The mood at Monday’s forum was sometimes light and humorous. The woman with the fan was greeted by a flock of lady friends who pulled her in and asked, “What kind of car do you drive?” (It was an Audi TT).

Or when a Native American man shared that he didn’t live on the northeast side like Jackson and many of the attendees but had friends there. When he drives there, he said he’s suspected to be looking for drugs.

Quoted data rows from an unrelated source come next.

-- ==== Sys2Proof/Machine/Invalidate.lean ====
section
/-! DEFINITION. Squashing a speculative block, invalidations, harvests, and the events that complete them (R98 to R102,
R107, R354, R356). -/

namespace Sys2Proof.Machine

/-! The end of a speculative block (R356). -/

/-- R318, R356: the scratchpad window of a thread is zeroed and its full bits set to empty. -/
def clearWindow (k : Nat) (win : W64) (s : State) : State :=
  let a := scratchPa s (coreOf k) (scrBase win)
  let n := scrEnd win - scrBase win
  { s with
    mem := s.mem.clear a n,
    full := s.full.filter fun w => !(decide (a / 8 ≤ w) && decide (w < (a + n) / 8)),
    woken := s.woken.filter fun w => !(decide (a / 8 ≤ w.1) && decide (w.1 < (a + n) / 8)) }
/-- R354: the buffered lines of a block are discarded. -/
def discardLines (n : NodeRef) (b : Nat) (s : State) : State := { s with specLines := s.specLines.filter fun l => !l.isOf n b }
/-- The accesses of a slot that no longer reach a thread. -/
def orphan (k : Nat) (s : State) : State :=
  { s with
    accesses := s.accesses.map fun a => (a.1, match a.2.owner with
      | .thread j => if j = k then a.2.lose (nodeIn s k) else a.2
      | .engine j _ _ => if j = k then { a.2.lose (nodeIn s k) with void := !a.2.performed } else a.2
      | .chain j _ => if j = k then { a.2.lose (nodeIn s k) with void := true } else a.2
      | .host => a.2 | .peer _ _ => a.2 | .gone => a.2),
    walks := s.walks.filter (fun w => decide (w.slot ≠ k)),
    invals := s.invals.filter fun v => decide (v.slot ≠ k) }
/-- R356: a resident speculative block is squashed: nothing of it outside its windows stays. -/
def squashThread (k : Nat) (s : State) : State :=
  match getThread s k with
  | none => s
  | some t => freeSlot k (releaseClaim k (clearWindow k t.sys.scrwin (orphan k (discardLines t.node t.line s))))
/-- R345, R354: a block returns to the head of its node's list. -/
def requeue (n : NodeRef) (b : Nat) (s : State) : State :=
  match look s.nodes n.id with
  | none => s
  | some x =>
    if x.gen ≠ n.gen then s
    else
      let p := x.desc.prio
      let l := s.readyLists.getD p []
      { s with
        nodes := put s.nodes n.id { x with redo := if x.redo.contains b then x.redo else insertSorted b x.redo, ready := true }
        readyLists := s.readyLists.set p (n.id :: l.filter fun i => decide (i ≠ n.id)) }
where
  /-- Ascending order. -/
  insertSorted (b : Nat) : List Nat → List Nat
    | [] => [b]
    | c :: cs => if b ≤ c then b :: c :: cs else c :: insertSorted b cs
/-- R318, R356: the window of a halted block that is squashed is zeroed before it opens. -/
def clearParked (n : NodeRef) (b : Nat) (s : State) : State :=
  (s.parked.filter fun p => decide (p.node = n) && decide (p.line = b)).foldl (fun s p => clearWindow p.slot p.scrwin s) s
/-- R354: the block is squashed and dispatched again from its first bundle. -/
def squashAgain (n : NodeRef) (b : Nat) (s : State) : State :=
  let s := match s.threads.find? fun x => decide (x.2.node = n) && decide (x.2.line = b) && x.2.spec with
    | some x => squashThread x.1 s
    | none => discardLines n b { clearParked n b s with parked := s.parked.filter fun p => !(decide (p.node = n) && decide (p.line = b)) }
  requeue n b s

/-! Invalidation (R98 to R102). -/

/-- A range of an address space. -/
structure PageRange where
  asid : Nat
  base : Nat
  size : Nat
  deriving DecidableEq, Repr
def PageRange.meets (r : PageRange) (asid base size : Nat) : Bool := decide (r.asid = asid) && overlap r.base r.size base size
where
  overlap (a n b m : Nat) : Bool := decide (a < b + m) && decide (b < a + n)
def pageRange (asid : Nat) (va : W64) (z : PageSize) : PageRange := ⟨asid, va.toNat / z.bytes * z.bytes, z.bytes⟩
/-- R98: VALID handles that overlap become REVOKED. -/
def revokeHandle (r : PageRange) (h : Handle) : Handle :=
  if h.state = .valid ∧ r.meets h.asid h.base h.size.bytes then { h with state := .revoked } else h
/-- R100: the translation of an `xlat` result came from a lookup or walk that the invalidation covers. -/
def fromCleared (r : PageRange) (v : Handle) : Bool :=
  (decide (v.state = .valid) && r.meets v.asid v.base v.size.bytes)
    || (decide (v.state = .faulted) && decide (v.cause ≠ cNonCanon) && !(decide (v.cause = cSystem) && decide (v.level = 0)) && r.meets v.asid v.origin.toNat 1)
/-- R100, R101: the translation of an `xlat` result came from some lookup or walk. -/
def fromLookup (v : Handle) : Bool :=
  decide (v.state = .valid)
    || (decide (v.state = .faulted) && decide (v.cause ≠ cNonCanon) && !(decide (v.cause = cSystem) && decide (v.level = 0)))
/-- R100: an `xlat` result whose translation is among those cleared, which p tells, looks up again. -/
def recheckItem (p : Handle → Bool) (i : Item) : Item :=
  match i.post with
  | .handle h v => if p v then { i with value := none, post := .none, form := .walk h v.origin v.req, need := 1, parts := [] } else i
  | .none => i | .word _ => i | .joined _ => i | .left _ => i
/-- The results of a thread whose translation is among those cleared. -/
def coveredItems (p : Handle → Bool) (is : List Item) : List (Nat × Handle) :=
  is.filterMap fun i => match i.post with
    | .handle _ v => if p v then some (i.tag, v) else none
    | .none => none | .word _ => none | .joined _ => none | .left _ => none
/-- Results without a tag that await an answer again get one. -/
def tagItems (p : Handle → Bool) : Nat → List Item → Nat × List Item
  | n, [] => (n, [])
  | n, i :: is =>
    let need := !(coveredItems p [i]).isEmpty
    let rest := tagItems p (n + 1) is
    (rest.1, (if need then { i with tag := n } else i) :: rest.2)
/-- R175: a captured translation that the invalidation covers. -/
def revokeWord (r : PageRange) (w : QWord) : QWord :=
  clearCaps (fun c => r.meets c.asid c.base c.size) w
def revokeEngine (r : PageRange) (x : Engine) : Engine :=
  { x with queue := x.queue.map (revokeWord r), run := x.run.map fun y => { y with word := revokeWord r y.word, eff := y.eff.map (revokeWord r) } }
/-- R100: the `xlat` results of a thread in slot k whose translation is among those cleared look up again: the thread, and the
state with the walks it starts. -/
def lookAgain (p : Handle → Bool) (k : Nat) (t : Thread) (s : State) : Thread × State :=
  let a := tagItems p s.fresh t.flight
  let pend := match t.saved with | some v => v.pending | none => []
  let b := tagItems p a.1 pend
  let walks := (coveredItems p (a.2 ++ b.2)).map fun x => { slot := k, tag := x.1, asid := x.2.asid, va := x.2.origin, fetch := false, tile := tileOf k : Walk }
  ({ t with
    flight := a.2.map (recheckItem p)
    saved := t.saved.map fun v => { v with pending := b.2.map (recheckItem p) } }, { s with fresh := b.1, walks := s.walks ++ walks })
/-- R98, R100, R175: what an invalidation does to the thread of slot k, and the walks it starts. -/
def invalidateThread (r : PageRange) (k : Nat) (t : Thread) (s : State) : State :=
  let x := lookAgain (fromCleared r) k t s
  setThread x.2 k { x.1 with
    handles := t.handles.map (revokeHandle r)
    c0 := revokeEngine r t.c0
    c1 := revokeEngine r t.c1
    fetchFault := none }
/-- R289: the packet of a chain under a cleared translation is translated again where it stands next. -/
def retranslate (r : PageRange) (a : Access) : Access :=
  match a.op with
  | .chain _ => if !a.performed && r.meets a.asid (a.va.toNat / 64 * 64) 64 then { a with tag := 0 } else a
  | .read _ => a | .write _ => a | .amo _ _ _ => a | .cas _ _ _ => a | .cas2 _ _ => a | .fe _ _ => a | .bar _ _ _ => a | .shapepub _ _ => a
/-- R98, R354: the translations, handles and speculative lines of a range are cleared, and the shootdown count rises. -/
def invalidate (r : PageRange) (s : State) : State :=
  let drop := fun (l : List (Nat × List Tlb)) => l.map fun e => (e.1, e.2.filter fun x => !r.meets x.asid x.base x.size.bytes)
  let s := { s with tlb1 := drop s.tlb1, tlb2 := drop s.tlb2, shootdown := s.shootdown + 1 }
  let s := s.threads.foldl (fun s x => invalidateThread r x.1 x.2 s) { s with accesses := s.accesses.map fun a => (a.1, retranslate r a.2) }
  (s.specLines.filter fun l => r.meets l.asid l.va 64).foldl (fun s l => squashAgain l.node l.line s) s
/-- R98: the accesses under way that a cleared translation covers; a chain's packet is translated again (R289). -/
def coveredAccesses (r : PageRange) (s : State) : List Nat :=
  (s.accesses.filter fun a => !a.2.performed && a.2.answer.isNone && r.meets a.2.asid (a.2.va.toNat / 64 * 64) 64
    && (match a.2.op with
      | .chain _ => false
      | .read _ => true | .write _ => true | .amo _ _ _ => true | .cas _ _ _ => true | .cas2 _ _ => true | .fe _ _ => true | .bar _ _ _ => true
      | .shapepub _ _ => true)).map Prod.fst
def startInval (k : Nat) (r : PageRange) (s : State) : State :=
  let cov := coveredAccesses r s
  let s := invalidate r s
  modThread k (fun t => { t with hold := true })
    { s with invals := s.invals ++ [{ slot := k, asid := r.asid, base := r.base, size := r.size, covered := cov, harvest := false }] }
def opXinval (a : SSpec) (z : PageSize) : Op :=
  { run := fun place k _ t =>
      { traps := (if t.system then [] else [trapOf tPrivilege place]) ++ poisonS t [a]
        act := startInval k (pageRange (spaceOf t (readS t a)) (readS t a) z) } }
/-- R107: the bundle after `harv` is held until the harvest completes. -/
def opHarv (a : SSpec) : Op :=
  { run := fun place k _ t =>
      { traps := (if t.system then [] else [trapOf tPrivilege place]) ++ poisonS t [a]
        act := fun s => modThread k (fun t => { t with hold := true })
          { s with invals := s.invals ++ [{ slot := k, asid := spaceOf t (readS t a), base := (readS t a).toNat, size := 1, covered := [], harvest := true }] } } }

/-- R98: an access has ended: it has performed or been discarded. -/
def accessEnded (s : State) (id : Nat) : Bool :=
  match look s.accesses id with
  | none => true
  | some a => a.performed || a.answer.isSome
/-- The hold of slot k ends. -/
def releaseHold (k : Nat) (harvest : Bool) (s : State) : State :=
  modThread k (fun t => { t with hold := false })
    { s with invals := s.invals.filter fun v => !(decide (v.slot = k) && decide (v.harvest = harvest)) }
def findInval (s : State) (k : Nat) (harvest : Bool) : Option Inval :=
  s.invals.find? fun v => decide (v.slot = k) && decide (v.harvest = harvest)
/-- R98. -/
def evXinvalComplete (k : Nat) (s : State) : State :=
  match findInval s k false with
  | some v => if v.covered.all (accessEnded s) then releaseHold k false s else s
  | none => s

/-! Harvesting (R107, R108). -/

/-- R107: G of a granule is read and cleared, and the write ownerships of its lines are recalled. -/
def harvestGranule (g : Nat) (s : State) : Bool × State :=
  let x := (look s.granules g).getD {}
  (x.g, { s with
    granules := put s.granules g { x with g := false },
    dir := s.dir.map fun d => if d.1 / 1024 = g then (d.1, { d.2 with owner := none }) else d })
/-- R107: the granules of a frame; whether any G was set. -/
def harvestGranules : List Nat → State → Bool × State
  | [], s => (false, s)
  | g :: gs, s =>
    let r := harvestGranule g s
    let q := harvestGranules gs r.2
    (r.1 || q.1, q.2)
/-- R107: what a harvest of the page at va by the thread of slot k does; its table reads count (R104). The rule gives
`harv` no check of va, so that it walks by bits [56:0] alone (log entry 88). -/
def harvestPage (k asid : Nat) (va : W64) (s : State) : State :=
  let walk := walkTables s (threadMaster s k) asid va
  let s := countReads s.cfg.device (tileOf k) walk.2 s
  match walk.1 with
  | .fault _ _ => s
  | .leaf w l =>
    let frame := bits w.toNat 16 40 * 2 ^ 16
    let a := walk.2.getLast?.getD 0
    let setD := fun (s : State) => tableWrite (threadMaster s k) a (bytes64 (w ||| 0x200)) s
    if bits w.toNat 62 2 = 0 ∧ isHbm frame then
      let r := harvestGranules ((List.range ((leafSize l).bytes / 65536)).map fun i => frame / 65536 + i) s
      if r.1 then setD r.2 else r.2
    else setD s
def evHarvComplete (k : Nat) (s : State) : State :=
  match findInval s k true with
  | some v => releaseHold k true (harvestPage k v.asid (BitVec.ofNat 64 v.base) s)
  | none => s

end Sys2Proof.Machine
end

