-- ==== Sys2Proof/Machine/Vector.lean ====
section
/-! DEFINITION. The V slot (R213, R214, R229 to R243). -/

namespace Sys2Proof.Machine

def maskBit (m : Mask) (i : Nat) : Bool := m.getLsbD i
def lane (v : Vec) (i : Nat) : Nat := (v.getD i 0).toNat
/-- R23: the format of a floating-point vector type. -/
def vFmt : VType → Fmt
  | .f32 => .f32 | .bf16x2 => .bf16 | .f16x2 => .f16 | .e4m3x4 => .e4m3 | .e5m2x4 => .e5m2
  | .i32 => .f32 | .i16x2 => .f32 | .i8x4 => .f32
/-- R23: element j of a lane. -/
def elemAt (t : VType) (x j : Nat) : Nat := bits x (t.width * j) t.width
/-- Elements packed into a lane, element 0 lowest. -/
def packElems (w : Nat) : List Nat → Nat
  | [] => 0
  | e :: es => e % 2 ^ w + 2 ^ w * packElems w es
def orAll (fs : List FpFlags) : FpFlags := fs.foldl FpFlags.or .none

/-- R229: a lane-wise operation under a mask; an inactive lane is pushed as 0 and raises no flag. -/
def mapLanes (m : Mask) (f : Nat → Nat × FpFlags) : Vec × FpFlags :=
  let rs := (List.range 96).map fun i => if maskBit m i then f i else (0, .none)
  (rs.map fun r => BitVec.ofNat 32 r.1, orAll (rs.map Prod.snd))
/-- R229: element-wise on one lane of each of three operands. -/
def laneElems (t : VType) (f : Nat → Nat × FpFlags) : Nat × FpFlags :=
  let rs := (List.range t.perLane).map f
  (packElems t.width (rs.map Prod.fst), orAll (rs.map Prod.snd))
def mapElems (t : VType) (m : Mask) (f : Nat → Nat → Nat × FpFlags) : Vec × FpFlags :=
  mapLanes m fun i => laneElems t fun j => f i j

def opV1 (lat : Nat) (a : VSpec) (m : Fin 8) (t : VType) (f : Thread → Nat → Nat × FpFlags) : Op :=
  opVector lat [a] fun th =>
    let x := readVec th a
    mapElems t (readMask th m) fun i j => f th (elemAt t (lane x i) j)
def opV2 (lat : Nat) (a b : VSpec) (m : Fin 8) (t : VType) (f : Thread → Nat → Nat → Nat × FpFlags) : Op :=
  opVector lat [a, b] fun th =>
    let x := readVec th a
    let y := readVec th b
    mapElems t (readMask th m) fun i j => f th (elemAt t (lane x i) j) (elemAt t (lane y i) j)
def opV3 (lat : Nat) (a b c : VSpec) (m : Fin 8) (t : VType) (f : Thread → Nat → Nat → Nat → Nat × FpFlags) : Op :=
  opVector lat [a, b, c] fun th =>
    let x := readVec th a
    let y := readVec th b
    let z := readVec th c
    mapElems t (readMask th m) fun i j => f th (elemAt t (lane x i) j) (elemAt t (lane y i) j) (elemAt t (lane z i) j)
/-- R231: the mode of a V-slot instruction. -/
def vMode (th : Thread) (r : Rnd) : RMode := modeInForce th.sys.fpc r

/-! R232: floating-point arithmetic. -/

def opVadd (a b : VSpec) (m : Fin 8) (t : VType) (r : Rnd) : Op := opV2 3 a b m t fun th => fpAdd (vFmt t) (vMode th r)
def opVsub (a b : VSpec) (m : Fin 8) (t : VType) (r : Rnd) : Op := opV2 3 a b m t fun th => fpSub (vFmt t) (vMode th r)
def opVmul (a b : VSpec) (m : Fin 8) (t : VType) (r : Rnd) : Op := opV2 4 a b m t fun th => fpMul (vFmt t) (vMode th r)
def opVfma (a b c : VSpec) (m : Fin 8) (t : VType) (r : Rnd) : Op := opV3 4 a b c m t fun th => fpFma (vFmt t) (vMode th r)
def opVfms (a b c : VSpec) (m : Fin 8) (t : VType) (r : Rnd) : Op := opV3 4 a b c m t fun th => fpFms (vFmt t) (vMode th r)
def opVfnma (a b c : VSpec) (m : Fin 8) (t : VType) (r : Rnd) : Op := opV3 4 a b c m t fun th => fpFnma (vFmt t) (vMode th r)
def opVmin (a b : VSpec) (m : Fin 8) (t : VType) : Op := opV2 3 a b m t fun _ => minMaxNum (vFmt t) false
def opVmax (a b : VSpec) (m : Fin 8) (t : VType) : Op := opV2 3 a b m t fun _ => minMaxNum (vFmt t) true
/-- R232: the sign bit cleared or inverted; a NaN gives the canonical NaN. -/
def signOp (f : Fmt) (invert : Bool) (x : Nat) : Nat × FpFlags :=
  let v := f.decode x
  if v.isNan then (f.nanBits, { nv := v.isSnan })
  else (if flag x (f.width - 1) then x - f.signBit else if invert then x + f.signBit else x, .none)
def opVabs (a : VSpec) (m : Fin 8) (t : VType) : Op := opV1 3 a m t fun _ => signOp (vFmt t) false
def opVneg (a : VSpec) (m : Fin 8) (t : VType) : Op := opV1 3 a m t fun _ => signOp (vFmt t) true
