-- ==== Sys2Proof/Machine/Issue.lean ====
section
/-! DEFINITION. The meaning of each operation of a bundle: presented alone at the slot whose turn it is (R51, R52). The
second table serves bundles of several operations. -/

namespace Sys2Proof.Machine
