-- ==== Sys2Proof/Machine/Host.lean ====
section
/-! DEFINITION. The host link: accesses through the windows, the command ring and its commands (R102, R107, R108, R386,
R388 to R399). -/

namespace Sys2Proof.Machine

/-! Windows (R388, R389). -/

def hostMaster (s : State) : Nat := masterId s 3084
/-- R388: the physical address of a window's byte, if the window has it. -/
def windowPa (s : State) (bar2 : Bool) (o : Nat) : Option Nat :=
  if bar2 then (if o < 2 ^ 40 then some (paOf s.cfg.device (o / 2 ^ 36) (o % 2 ^ 36)) else none)
  else if o < 2 ^ 24 then some (hubPa s + o) else none
/-- An access of the host enters the mesh from the hub, by the hub's attachment nearest to the target in Y (DESIGN CHOICE,
log entry 98: the spec says so of packets for the hub alone). -/
def hostAccess (s : State) (pa : Nat) (op : AccOp) : Access :=
  let src := hubRouter (4 * (paTile pa / 8))
  { owner := .host, master := hostMaster s, pa := pa, op := op, place := .out src.1 src.2 6 false, device := s.cfg.device
    src := src, dst := targetRouter pa src.2 }
def serving (s : State) : Bool := decide (s.service = .running) && s.linkUp
/-- R389: an access of the host within one line. -/
def evHostAccess (x : HostReq) (s : State) : State :=
  match windowPa s x.bar2 x.offset with
  | none => s
  | some pa =>
    if serving s && decide (1 ≤ x.bytes) && decide (x.offset % 64 + x.bytes ≤ 64) then
      sendAccess (hostAccess s pa (if x.write then .write ((leBytes x.bytes x.data).map some) else .read x.bytes)) s
    else s
/-- R389: FetchAdd, Swap and CAS as `amo.add`, `amo.swap` and `cas`. -/
def evHostAtomicop (x : HostAtomic) (s : State) : State :=
  let w : AmoWidth := if x.wide then .w8 else .w4
  let op : AccOp := match x.kind with
    | .fetchAdd => .amo .add w (BitVec.ofNat 64 x.operand)
    | .swap => .amo .swap w (BitVec.ofNat 64 x.operand)
    | .cas => .cas w (BitVec.ofNat 64 x.expected) (BitVec.ofNat 64 x.operand)
  match windowPa s true x.offset with
  | none => s
  | some pa => if serving s && decide (x.offset % w.bytes = 0) then sendAccess (hostAccess s pa op) s else s

/-! The ring (R390 to R392). -/

def ringLen (s : State) : Nat := 2 ^ ringLog s.cmdring
def ringBase (s : State) : Nat := bits s.cmdring.toNat 12 52 * 4096
def validByte (pass : Nat) : Byte := if pass % 2 = 0 then 0x5A else 0xA5
/-- R391: the host writes its own memory; the adapter copies what falls into the ring's pages into the hub's mirror. -/
def hostWrites (a : Nat) (b : List Byte) (s : State) : State :=
  let n := 256 * ringLen s
  let cells := (List.range b.length).filterMap fun i => if ringBase s ≤ a + i ∧ a + i < ringBase s + n then some (a + i - ringBase s, b.getD i 0) else none
  { s with hostMem := s.hostMem.store a b, mirror := cells.foldl (fun m c => m.write c.1 c.2) s.mirror }
def evCommandConsume (s : State) : State :=
  let i := s.ringIndex
  let b := s.mirror.bytes (256 * i) 256
  if ¬ serving s ∨ ¬ ringOn s ∨ b.getD 255 0 ≠ validByte s.ringPass then s
  else
    let last := decide (i + 1 = ringLen s)
    let s := { s with
      commands := put s.commands s.fresh { slot := i, bytes := b }
      fresh := s.fresh + 1
      ringIndex := if last then 0 else i + 1
      ringPass := if last then s.ringPass + 1 else s.ringPass
      consumed := s.consumed + 1 }
    writeHost (ringBase s + 256 * ringLen s) (leBytes 8 s.consumed) s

“And I have rich friends too,” he said to some laughter, adding that when he drives in those neighborhoods, he’s looked at suspiciously as well.

Occupying corners

Marvin Fisher, 72, is a member of Jackson’s congregation who attended the forum. As part of Jackson’s organization Occupy the Corners, he said he has stood at the corners of Northeast 23rd Street and Martin Luther King Boulevard and Northeast 36th Street and Kelly Avenue. Members of this group pass out cards that give people a list of things to do in order to avoid confrontation if they are stopped by the police.

Fisher said more police on foot could help relations between citizens and police in his community.

Jackson agreed and spoke of his childhood in Mississippi when police officers would tell the him and his friends to shut up when they were disrespectful and to get their butts home when it was late. The kids would obey because they knew the officer would tell their parents. It meant the police had a relationship with the families, Jackson said.

Fisher noted that was not the observation he made of his neighborhood today. In all, though, he said he was impressed with the meeting.